The view that the small and medium capitalists are less imperialist than their haute bourgeois cousins is erroneous in the extreme. Nicolas D Villarreal outlines this fact masterfully in his essay, To Hell with the American Gentry:

The problem of allocating surplus with limited economic growth is one that has had a time-honored, consistent solution for those societies that are unable to give up the bloated excesses of their ruling classes: imperialism. It should be noted that Trump’s insistence on withdrawing the US military across the world wasn’t so much about non-intervention as securing better terms of payment for US support, to turn the US empire once again into a profit-making enterprise. Due to strategic nuclear arsenals, it is no longer possible to conduct the kind of wars that would vastly reduce foreign capital and competition to rubble, therefore saving profit rates from their inexorable decline. However, more extensive exploitation of natural resources and labor in Latin America and Africa is possible. The continued rise of petty-bourgeois power entails a movement away from the global trade system supported by the American military, and instead towards the old way of exclusive spheres of influence. 

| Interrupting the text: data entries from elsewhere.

/-- Every instruction that decodes back from its packet is transacted by it, in the states in which it can occur. -/
theorem transacts_of_roundTrip {i : Instr} {s t : State} (hr : Laws.RoundTrip.Statement i) (hw : wellFormed i = true)
    (ho : occursWhen s.regs.status.busy i = true) (hx : exec i s = .next t) : Transacts i (encode i) s t :=
  transacts_of_decode (hr hw _ ho) hx

/-! ## Reads by slot -/

theorem decode_encode_decodeRead (busy : Bool) (slot : Slot) :
    decode busy (encode (decodeRead slot)) = .ok (decodeRead slot) := by
  cases slot <;> rfl

theorem exec_decodeRead (s : State) (slot : Slot) : exec (decodeRead slot) s = .next (s.hostRead slot) := by
  cases slot <;> rfl

/-- A read of any slot answers the state that differs in the value read only, and that value is the slot's (log 6). -/
theorem transacts_read (s : State) (slot : Slot) :
    Transacts (decodeRead slot) (encode (decodeRead slot)) s { s with readData := s.regs.readSlot slot } :=
  transacts_of_decode (decode_encode_decodeRead _ slot) (exec_decodeRead s slot)

/-! ## CTRL and STATUS -/

/-- A read of CTRL bit by bit (R94): OP in bits 7:4, IE in bit 1. -/
theorem Ctrl.getLsbD_read (c : Ctrl) (k : Nat) :
    c.read.getLsbD k = ((decide (4 ≤ k ∧ k < 8) && c.op.getLsbD (k - 4)) || (decide (k = 1) && c.ie)) := by
  have hop : (c.op.setWidth 32 <<< 4).getLsbD k = (decide (4 ≤ k ∧ k < 8) && c.op.getLsbD (k - 4)) := by
    rw [BitVec.getLsbD_shiftLeft, BitVec.getLsbD_setWidth]
    by_cases hlow : k < 4
    · simp [hlow, Nat.not_le_of_lt hlow]
    · by_cases hhigh : k < 8
      · simp [hlow, hhigh, Nat.le_of_not_lt hlow, show k < 32 by omega, show k - 4 < 32 by omega]
      · simp [hhigh, BitVec.getLsbD_of_ge c.op (k - 4) (by omega)]
  have hie : ((BitVec.ofBool c.ie).setWidth 32 <<< 1).getLsbD k = (decide (k = 1) && c.ie) := by
    rw [BitVec.getLsbD_shiftLeft, BitVec.getLsbD_setWidth]
    by_cases h : k = 1
    · simp [h]
    · by_cases h0 : k = 0
      · simp [h0]
      · simp [h, BitVec.getLsbD_of_ge (BitVec.ofBool c.ie) (k - 1) (by omega)]
  rw [Ctrl.read, BitVec.getLsbD_or, hop, hie]

theorem Ctrl.extractLsb'_read (c : Ctrl) : c.read.extractLsb' 4 4 = c.op := by
  apply BitVec.eq_of_getLsbD_eq
  intro k hk
  have hop : 4 ≤ 4 + k ∧ 4 + k < 8 := by omega
  have hie : ¬ 4 + k = 1 := by omega
  simp only [BitVec.getLsbD_extractLsb', Ctrl.getLsbD_read, hk, hop, hie, Nat.add_sub_cancel_left]
  simp

/-- A bit written as 1 clears the flag and a bit written as 0 keeps it (R95). -/
theorem Status.w1c_eq (st : Status) (v : Word) : st.w1c v =
    { st with
      done := if v.getLsbD 1 then false else st.done
      err := if v.getLsbD 2 then false else st.err
      busyErr := if v.getLsbD 3 then false else st.busyErr } := by
  have clear (flag bit : Bool) : (flag && !bit) = if bit then false else flag := by cases bit <;> simp
  rw [Status.w1c, clear, clear, clear]

/-! ## Which operations read the latched SEED and TBL (20_memory.md R53, R99, R100) -/

/-- No footprint depends on SEED. -/
theorem footprint_latched_seed (op : Op) (l : Latched) (v : Word) : footprint op { l with seed := v } = footprint op l := by
  cases op <;> rfl

/-- No digest but that of LOOKUP3 depends on the latched SEED. -/
theorem opDigest_latched_seed (s : State) {op : Op} (v : Word) (h : op ≠ .lookup3) :
    ({ s with latched := { s.latched with seed := v } } : State).opDigest op = s.opDigest op := by
  cases op
  case lookup3 => exact absurd rfl h
  all_goals rfl

/-- No footprint but those of PEARSON and CRC32T depends on the latched TBL. -/
theorem footprint_latched_tbl {op : Op} (l : Latched) (v : Word) (hp : op ≠ .pearson) (hc : op ≠ .crc32t) :
    footprint op { l with tbl := v } = footprint op l := by
  cases op
  case pearson => exact absurd rfl hp
  case crc32t => exact absurd rfl hc
  all_goals rfl

/-- No digest but those of PEARSON and CRC32T depends on the latched TBL. -/
theorem opDigest_latched_tbl (s : State) {op : Op} (v : Word) (hp : op ≠ .pearson) (hc : op ≠ .crc32t) :
    ({ s with latched := { s.latched with tbl := v } } : State).opDigest op = s.opDigest op := by
  cases op
  case pearson => exact absurd rfl hp
  case crc32t => exact absurd rfl hc
  all_goals rfl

Because of this necessity of imperialism to support such an “aristocracy”, this paradise for the gentry will still entail massive financial monopolies, only ones that are pointed outward rather than inward. This is necessary to impose the vast rents on the countries within the empire’s sphere of influence, to gorge on ever more labor time and resources. A never-ending primitive accumulation is the sublime American dream they so desire. A stillborn world, one where capitalism’s explicit social relations are suspended in time and the real logic of capital suppressed so as to prevent any threat to those same relations.

  1. Where is the Working Class?

The workers who did not vote, certainly did not move over to Trump’s camp. They largely did not participate. Here we should remember the words of Mike Davis in Prisoners of the American Dream:

In no other capitalist country is mass political abstentionism as fully developed as in the United States, where a ‘silent majority’ of the working class has sat out more than half the elections of the last century. Arguably, this mute, atomized protest is the historical correlative of the striking absence of an independent political party of the proletariat in the country that once invented both the labor party and May Day.

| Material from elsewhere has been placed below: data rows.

-- ==== Sys2Proof/Machine/Operands.lean ====
section
/-! DEFINITION. The numbers of named sets (R178: from 0 in the order in which the set is given in full, unless a layout
of R183 to R185 gives others), in both directions where a request or a frame carries them (log 14). -/

namespace Sys2Proof.Machine

def Branch.num : Branch → Nat
  | .mh => 0
  | .mv => 1
  | .dh => 2
  | .dv => 3

def Branch.ofNum : Nat → Option Branch
  | 0 => some .mh
  | 1 => some .mv
  | 2 => some .dh
  | 3 => some .dv
  | _ => none

/-- The polarization a branch receives (R23). -/
def Branch.pol : Branch → Pol
  | .mh | .dh => .h
  | .mv | .dv => .v

/-- Whether a branch is behind the main antenna (R23). -/
def Branch.isMain : Branch → Bool
  | .mh | .mv => true
  | .dh | .dv => false

/-- The main and the diversity branch of a polarization (R34). -/
def Pol.main : Pol → Branch
  | .h => .mh
  | .v => .mv

def Pol.div : Pol → Branch
  | .h => .dh
  | .v => .dv

def Pol.other : Pol → Pol
  | .h => .v
  | .v => .h

def Pol.num : Pol → Nat
  | .h => 0
  | .v => 1

def Pol.ofNum : Nat → Option Pol
  | 0 => some .h
  | 1 => some .v
  | _ => none

def Pols.num : Pols → Nat
  | .h => 0
  | .v => 1
  | .both => 2

def Pols.ofNum : Nat → Option Pols
  | 0 => some .h
  | 1 => some .v
  | 2 => some .both
  | _ => none

/-- Whether a choice of polarizations names one (R66). -/
def Pols.has : Pols → Pol → Bool
  | .both, _ => true
  | .h, .h => true
  | .v, .v => true
  | _, _ => false

/-- A channel number 0 to 7. -/
def channelOf (n : Nat) : Option (Fin 8) := if h : n < 8 then some ⟨n, h⟩ else none

/-- A set of the values yes and no, numbered in the order in which every state table gives them. -/
def yesNo (b : Bool) : Nat := if b then 0 else 1

def yesNoOf : Nat → Option Bool
  | 0 => some true
  | 1 => some false
  | _ => none

def RequestMode.num : RequestMode → Nat
  | .traffic => 0
  | .cwBoth => 1
  | .cwH => 2
  | .cwV => 3
  | .pattern => 4
  | .off => 5

def RequestMode.ofNum : Nat → Option RequestMode
  | 0 => some .traffic
  | 1 => some .cwBoth
  | 2 => some .cwH
  | 3 => some .cwV
  | 4 => some .pattern
  | 5 => some .off
  | _ => none

def TxState.num : TxState → Nat
  | .off => 0
  | .cw => 1
  | .pattern => 2
  | .traffic => 3

def TxState.ofNum : Nat → Option TxState
  | 0 => some .off
  | 1 => some .cw
  | 2 => some .pattern
  | 3 => some .traffic
  | _ => none

def SettleState.num : SettleState → Nat
  | .settled => 0
  | .settling => 1
  | .fault => 2

def SettleState.ofNum : Nat → Option SettleState
  | 0 => some .settled
  | 1 => some .settling
  | 2 => some .fault
  | _ => none

/-- The end letters as bytes (R184). -/
def EndLetter.byte : EndLetter → Nat
  | .a => 0x41
  | .b => 0x42

def EndLetter.ofByte : Nat → Option EndLetter
  | 0x41 => some .a
  | 0x42 => some .b
  | _ => none

def Indication.num : Indication → Nat
  | .none => 0
  | .ready => 1
  | .closed => 2

def Indication.ofNum : Nat → Option Indication
  | 0 => some .none
  | 1 => some .ready
  | 2 => some .closed
  | _ => .none

/-- The scale codes (R185). -/
def Scale.num : Scale → Nat
  | .db10 => 1
  | .db100 => 2
  | .count => 3
  | .millivolt => 4
  | .second => 5

def Status.num : Status → Nat
  | .ok => 0x00
  | .busy => 0x01
  | .starting => 0x02
  | .unknownCommand => 0x03
  | .badLength => 0x04
  | .badArgument => 0x05
  | .notPermitted => 0x06
  | .wrongState => 0x07
  | .owned => 0x08
  | .noSpace => 0x09
  | .notFound => 0x0A
  | .notAtPeak => 0x0B
  | .causeActive => 0x0C
  | .closed => 0x0D
  | .badProfile => 0x0E
  | .empty => 0x0F

def NoticeKind.num : NoticeKind → Nat
  | .peerState => 1
  | .turnState => 2
  | .classChange => 3
  | .peakAdvance => 4
  | .channelState => 5
  | .txState => 6
  | .testDone => 7
  | .stepDone => 8
  | .planState => 9
  | .suspended => 10
  | .entryAppended => 11
  | .profileStatus => 12

def Origin.num : Origin → Nat
  | .profile => 0
  | .default => 1

def TempStatus.num : TempStatus → Nat
  | .unset => 0
  | .fresh => 1
  | .stale => 2

def LobeClass.num : LobeClass → Nat
  | .none => 0
  | .unreferenced => 1
  | .noSignal => 2
  | .offPath => 3
  | .side => 4
  | .skirt => 5
  | .main => 6
  | .above => 7
  | .cross => 8

def PredReason.num : PredReason → Nat
  | .unreferenced => 0
  | .cross => 1
  | .none => 2

/-- The cadences in the order of R38's table. -/
def Cadence.num : Cadence → Nat
  | .continuous => 0
  | .four => 1
  | .two => 2
  | .one => 3
  | .silent => 4

/-- An owner, NONE first (R42, R66). -/
def ownerNum : Option Party → Nat
  | none => 0
  | some .installer => 1
  | some .unit => 2
  | some .plan => 3

/-- A requester (R97). -/
def Party.num : Party → Nat
  | .installer => 0
  | .unit => 1
  | .plan => 2

/-- The party that a port stands for (R43, R110). -/
def Port.party : Port → Party
  | .installer => .installer
  | .unit => .unit

/-- The stream a channel belongs to (R42): none, INSTALLER, UNIT. -/
def streamNum : Option Port → Nat
  | none => 0
  | some .installer => 1
  | some .unit => 2

/-- A channel's state, FREE first (R42). -/
def chanStateNum : Option ChanState → Nat
  | none => 0
  | some .bound => 1
  | some .running => 2
  | some (.halted _) => 3
  | some .done => 4

def HaltCause.num : HaltCause → Nat
  | .command => 0
  | .sourceLost => 1
  | .suspended => 2

def StateCause.num : StateCause → Nat
  | .command => 0
  | .sourceLost => 1
  | .suspended => 2
  | .ownerLost => 3

/-- The cause a CHANNEL_STATE notice carries on entering HALTED (R64). -/
def HaltCause.toState : HaltCause → StateCause
  | .command => .command
  | .sourceLost => .sourceLost
  | .suspended => .suspended

def Policy.num : Policy → Nat
  | .lose => 0
  | .overwrite => 1

def Policy.ofNum : Nat → Option Policy
  | 0 => some .lose
  | 1 => some .overwrite
  | _ => none

/-- A quantity's place in R44's table. -/
def Quantity.num : Quantity → Nat
  | .rawCode _ => 0
  | .level _ => 1
  | .smoothed _ _ => 2
  | .deviation _ => 3
  | .fadeMargin _ => 4
  | .xpd .h => 5
  | .xpd .v => 6
  | .divDiff .h => 7
  | .divDiff .v => 8
  | .farSmoothed _ => 9
  | .errInterval _ => 10

/-- The source byte of a quantity: a branch number, a polarization number, or 0, without a presence byte, where it names
none (DESIGN CHOICE, log 56). -/
def Quantity.source : Quantity → Nat
  | .rawCode b | .level b | .smoothed b _ | .deviation b | .fadeMargin b | .farSmoothed b => Branch.num b
  | .errInterval p => Pol.num p
  | .xpd _ | .divDiff _ => 0

def Quantity.scale : Quantity → Scale
  | .rawCode _ | .errInterval _ => .count
  | .smoothed _ true => .db100
  | _ => .db10

/-- Whether a scale byte lies in the set of its field (R178, log 57): DB10 and DB100 beside SMOOTHED, whose reading it
picks, and any of the five scale codes beside another quantity, for which it is not read. -/
def scaleOk (code scale : Nat) : Bool := decide (1 ≤ scale) && decide (scale ≤ if code = 2 then 2 else 5)

/-- The quantity that a code and a source name, with SMOOTHED's reading (R44): none for a code the part does not know or
a source that names no branch or polarization. The source of XPD and DIV_DIFF is not read: R35 says so of READ_VALUE,
and log 56 of BIND and LOAD_STEPS. -/
def Quantity.named (code source : Nat) (fine : Bool) : Option Quantity :=
  match code with
  | 0 => (Branch.ofNum source).map .rawCode
  | 1 => (Branch.ofNum source).map .level
  | 2 => (Branch.ofNum source).map fun b => .smoothed b fine
  | 3 => (Branch.ofNum source).map .deviation
  | 4 => (Branch.ofNum source).map .fadeMargin
  | 5 => some (.xpd .h)
  | 6 => some (.xpd .v)
  | 7 => some (.divDiff .h)
  | 8 => some (.divDiff .v)
  | 9 => (Branch.ofNum source).map .farSmoothed
  | 10 => (Pol.ofNum source).map .errInterval
  | _ => none

/-- The quantity that a code, a source and a scale name (R44, R47). -/
def Quantity.ofArgs (code source scale : Nat) : Option Quantity :=
  if scaleOk code scale then Quantity.named code source (decide (scale = 2)) else none

/-- The branches of this end that a channel's source is formed from (R44): none for FAR_SMOOTHED, whose branch is the far
end's (log 55). -/
def Quantity.formedFrom : Quantity → List Branch
  | .rawCode b | .level b | .smoothed b _ | .deviation b | .fadeMargin b => [b]
  | .farSmoothed _ | .errInterval _ => []
  | .xpd _ => [.mh, .mv]
  | .divDiff p => [Pol.main p, Pol.div p]

/-- Whether a quantity is sampled at classifications and not by a timer (R45). -/
def Quantity.isErrInterval : Quantity → Bool
  | .errInterval _ => true
  | _ => false

def TestState.num : TestState → Nat
  | .idle => 0
  | .running => 1
  | .paused => 2
  | .stopped => 3

def EndCause.num : EndCause → Nat
  | .complete => 0
  | .command => 1
  | .preempted => 2
  | .replaced => 3
  | .ownerLost => 4
  | .closed => 5
  | .reset => 6

def Sync.num : Sync → Nat
  | .hunt => 0
  | .sync => 1

def outageNum (o : Bool) : Nat := if o then 1 else 0

/-- A class's number, in an ERR_INTERVAL entry (R185) and for a pending interval in TEST_STATUS (DESIGN CHOICE,
log 66). -/
def IntervalClass.num : IntervalClass → Nat
  | .clean => 0
  | .errored => 1
  | .severe => 2

def Winner.num : Winner → Nat
  | .peer => 0
  | .plan => 1
  | .installer => 2
  | .default => 3

def PeerState.num : PeerState → Nat
  | .solo => 0
  | .heard => 1
  | .mismatch _ => 2
  | .paired => 3

def MismatchReason.num : MismatchReason → Nat
  | .linkId => 0
  | .sameEnd => 1
  | .unset => 2

/-- The mismatch reason, present only in MISMATCH (R97). -/
def PeerState.reason : PeerState → Option MismatchReason
  | .mismatch r => some r
  | _ => none

def TurnState.num : TurnState → Nat
  | .none => 0
  | .requesting => 1
  | .holding => 2
  | .deferred => 3
  | .granted => 4
  | .deferredGranted => 5

def TurnReason.num : TurnReason → Nat
  | .released => 0
  | .grantWithdrawn => 1
  | .holdExpired => 2
  | .tornDown => 3
  | .requestWithdrawn => 4

def FarMatch.num : FarMatch → Nat
  | .matched => 0
  | .settling => 1
  | .different => 2

def StepKind.num : StepKind → Nat
  | .align => 0
  | .level => 1
  | .xpd => 2
  | .diversity => 3
  | .errtest => 4
  | .soak => 5
  | .wait => 6
  | .handover => 7

def StepKind.ofNum : Nat → Option StepKind
  | 0 => some .align
  | 1 => some .level
  | 2 => some .xpd
  | 3 => some .diversity
  | 4 => some .errtest
  | 5 => some .soak
  | 6 => some .wait
  | 7 => some .handover
  | _ => none

def WaitCond.num : WaitCond → Nat
  | .peerPaired => 0
  | .turnFree => 1
  | .timeOnly => 2

def WaitCond.ofNum : Nat → Option WaitCond
  | 0 => some .peerPaired
  | 1 => some .turnFree
  | 2 => some .timeOnly
  | _ => none

def OnFail.num : OnFail → Nat
  | .stop => 0
  | .continueOn => 1
  | .repeatStep _ => 2

/-- The repetitions an on-fail choice allows (R120, R127). -/
def OnFail.count : OnFail → Nat
  | .repeatStep n => n
  | _ => 0

def PlanState.num : PlanState → Nat
  | .idle => 0
  | .loaded => 1
  | .running => 2
  | .paused => 3
  | .suspended => 4
  | .halted => 5
  | .complete => 6
  | .closed => 7

def HaltReason.num : HaltReason → Nat
  | .onFail => 0
  | .recordFull => 1
  | .suspensionLimit => 2

def HaltReason.toPlan : HaltReason → PlanReason
  | .onFail => .onFail
  | .recordFull => .recordFull
  | .suspensionLimit => .suspensionLimit

def StepPhase.num : StepPhase → Nat
  | .prepare => 0
  | .settle => 1
  | .measure => 2
  | .conclude => 3

def Cause.num : Cause → Nat
  | .unitMute => 0
  | .txFault => 1
  | .remoteMode => 2
  | .peerLoss => 3
  | .sourceLoss => 4
  | .installerAbort => 5

def PlanReason.num : PlanReason → Nat
  | .run => 0
  | .stop => 1
  | .reset => 2
  | .load => 3
  | .suspend => 4
  | .continued => 5
  | .restart => 6
  | .skip => 7
  | .resume => 8
  | .complete => 9
  | .close => 10
  | .reopen => 11
  | .onFail => 12
  | .recordFull => 13
  | .suspensionLimit => 14
  | .pause => 15
  | .stepped => 16

/-- The pause reasons, in the order in which R143 gives them. -/
def PauseReason.num : PauseReason → Nat
  | .pause => 0
  | .stepped => 1

def PauseReason.toPlan : PauseReason → PlanReason
  | .pause => .pause
  | .stepped => .stepped

/-- Verdict codes of an entry (R185): 0 stands for an absent one. -/
def Verdict.num : Verdict → Nat
  | .pass => 1
  | .fail => 2
  | .waived => 3
  | .aborted => 4
  | .incomplete => 5

/-- Reason codes of an entry (R185): 0 stands for an absent one. -/
def Reason.num : Reason → Nat
  | .limit => 1
  | .noData => 2
  | .settle => 3
  | .noChannel => 4
  | .forced => 5
  | .timeout => 6
  | .stopped => 7
  | .cause c => 8 + Cause.num c
  | .openItems => 14
  | .noRoom => 15
  | .noPeerEcho => 16

def EntryKind.num : EntryKind → Nat
  | .stepResult => 1
  | .waiver => 2
  | .profileChanged => 3
  | .reopened => 4
  | .handover => 5

/-- Item quantity codes 1 to 26 (R185). -/
def ItemCode.num : ItemCode → Nat
  | .deviation => 1
  | .smoothed => 2
  | .xpdH => 3
  | .xpdV => 4
  | .divDiffH => 5
  | .divDiffV => 6
  | .heldPeak => 7
  | .meanLevel => 8
  | .minLevel => 9
  | .maxLevel => 10
  | .divAbsH => 11
  | .divAbsV => 12
  | .secondsCounted => 13
  | .secondsBelow => 14
  | .fadeEvents => 15
  | .errored => 16
  | .severe => 17
  | .outage => 18
  | .elapsed => 19
  | .wakeCount => 20
  | .waivedSequence => 21
  | .profileCrc => 22
  | .digestLocal => 23
  | .digestPeer => 24
  | .openSteps => 25
  | .firstOpen => 26

def Place.num : Place → Nat
  | .branch b => Branch.num b
  | .pol .h => 4
  | .pol .v => 5
  | .nowhere => 0xFF

def RecordState.num : RecordState → Nat
  | .opened => 0
  | .closing => 1
  | .closed => 2

def ProfileStatus.num : ProfileStatus → Nat
  | .reading => 0
  | .memory => 1
  | .port => 2
  | .default => 3
  | .bad => 4

def RejectReason.num : RejectReason → Nat
  | .format => 0
  | .length => 1
  | .incomplete => 2
  | .check => 3
  | .offset => 4
  | .sectionCount => 5
  | .sectionLength => 6
  | .order => 7
  | .range => 8

/-! ## Payload fields (R178) -/

/-- The numbers of a verdict, a reason and an entry kind in a payload, from 0 in the order of R185 (log 14). -/
def Verdict.code (v : Verdict) : Nat := Verdict.num v - 1
def Reason.code (r : Reason) : Nat := Reason.num r - 1
def EntryKind.code (k : EntryKind) : Nat := EntryKind.num k - 1

/-- A field that may be absent, as an unsigned number of a width: a presence byte, then the number or zeros. -/
def optU (w : Nat) : Option Nat → List Field
  | some n => [.u 1 1, .u w n]
  | none => [.u 1 0, .u w 0]

/-- A field that may be absent, as a signed number. -/
def optS (w : Nat) : Option Int → List Field
  | some v => [.u 1 1, .s w v]
  | none => [.u 1 0, .s w 0]

/-- A group of fields that may be absent: a presence byte, then the fields, or as many zero bytes as they take. -/
def optGroup (size : Nat) : Option (List Field) → List Field
  | some fs => .u 1 1 :: fs
  | none => [.u 1 0, .u size 0]

/-- A list: a count byte, then the members. -/
def listOf (xs : List (List Field)) : List Field := .u 1 xs.length :: xs.flatten

def yes (b : Bool) : Field := .u 1 (yesNo b)

/-- A budget or remaining count: three bytes, 16,777,215 for UNBOUNDED (R178). -/
def budgetField : Option Nat → Field
  | some n => .u 3 n
  | none => .u 3 16777215

/-- A record time in the suspension and the pause record (R147, R155, R195): the four bytes of R178, then a byte for
EPOCH_UNSET, yes 0 and no 1 (DESIGN CHOICE, log 89). -/
def RecTime.fields (t : RecTime) : List Field := [.u 4 t.value, yes t.unset]

end Sys2Proof.Machine
end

This political disillusionment and disorganisation of the American working class is primarily the product of a decades-long marriage between organised labour and the Democratic Party. A marriage which has brought the American working class to ruin. 

It would be a mistake to tail any kind of Democratic party led “resistance” to the Trump administration. This would simply be another popular front, another opportunity to draw the workers movement into the defence of liberal capitalism. Instead, communists must look to the politically disorganised and disengaged American working class, both native and immigrant, and seek to organise a broad struggle against racism, against patriarchy, and for workers power. Vitally, the American working class needs a party of their own, a socialist labour party that can lead the working class to political power. Only with the triumph of the American working class, and the creation of a new republic, can Trump and the world that created him be relegated to the dustbin of history.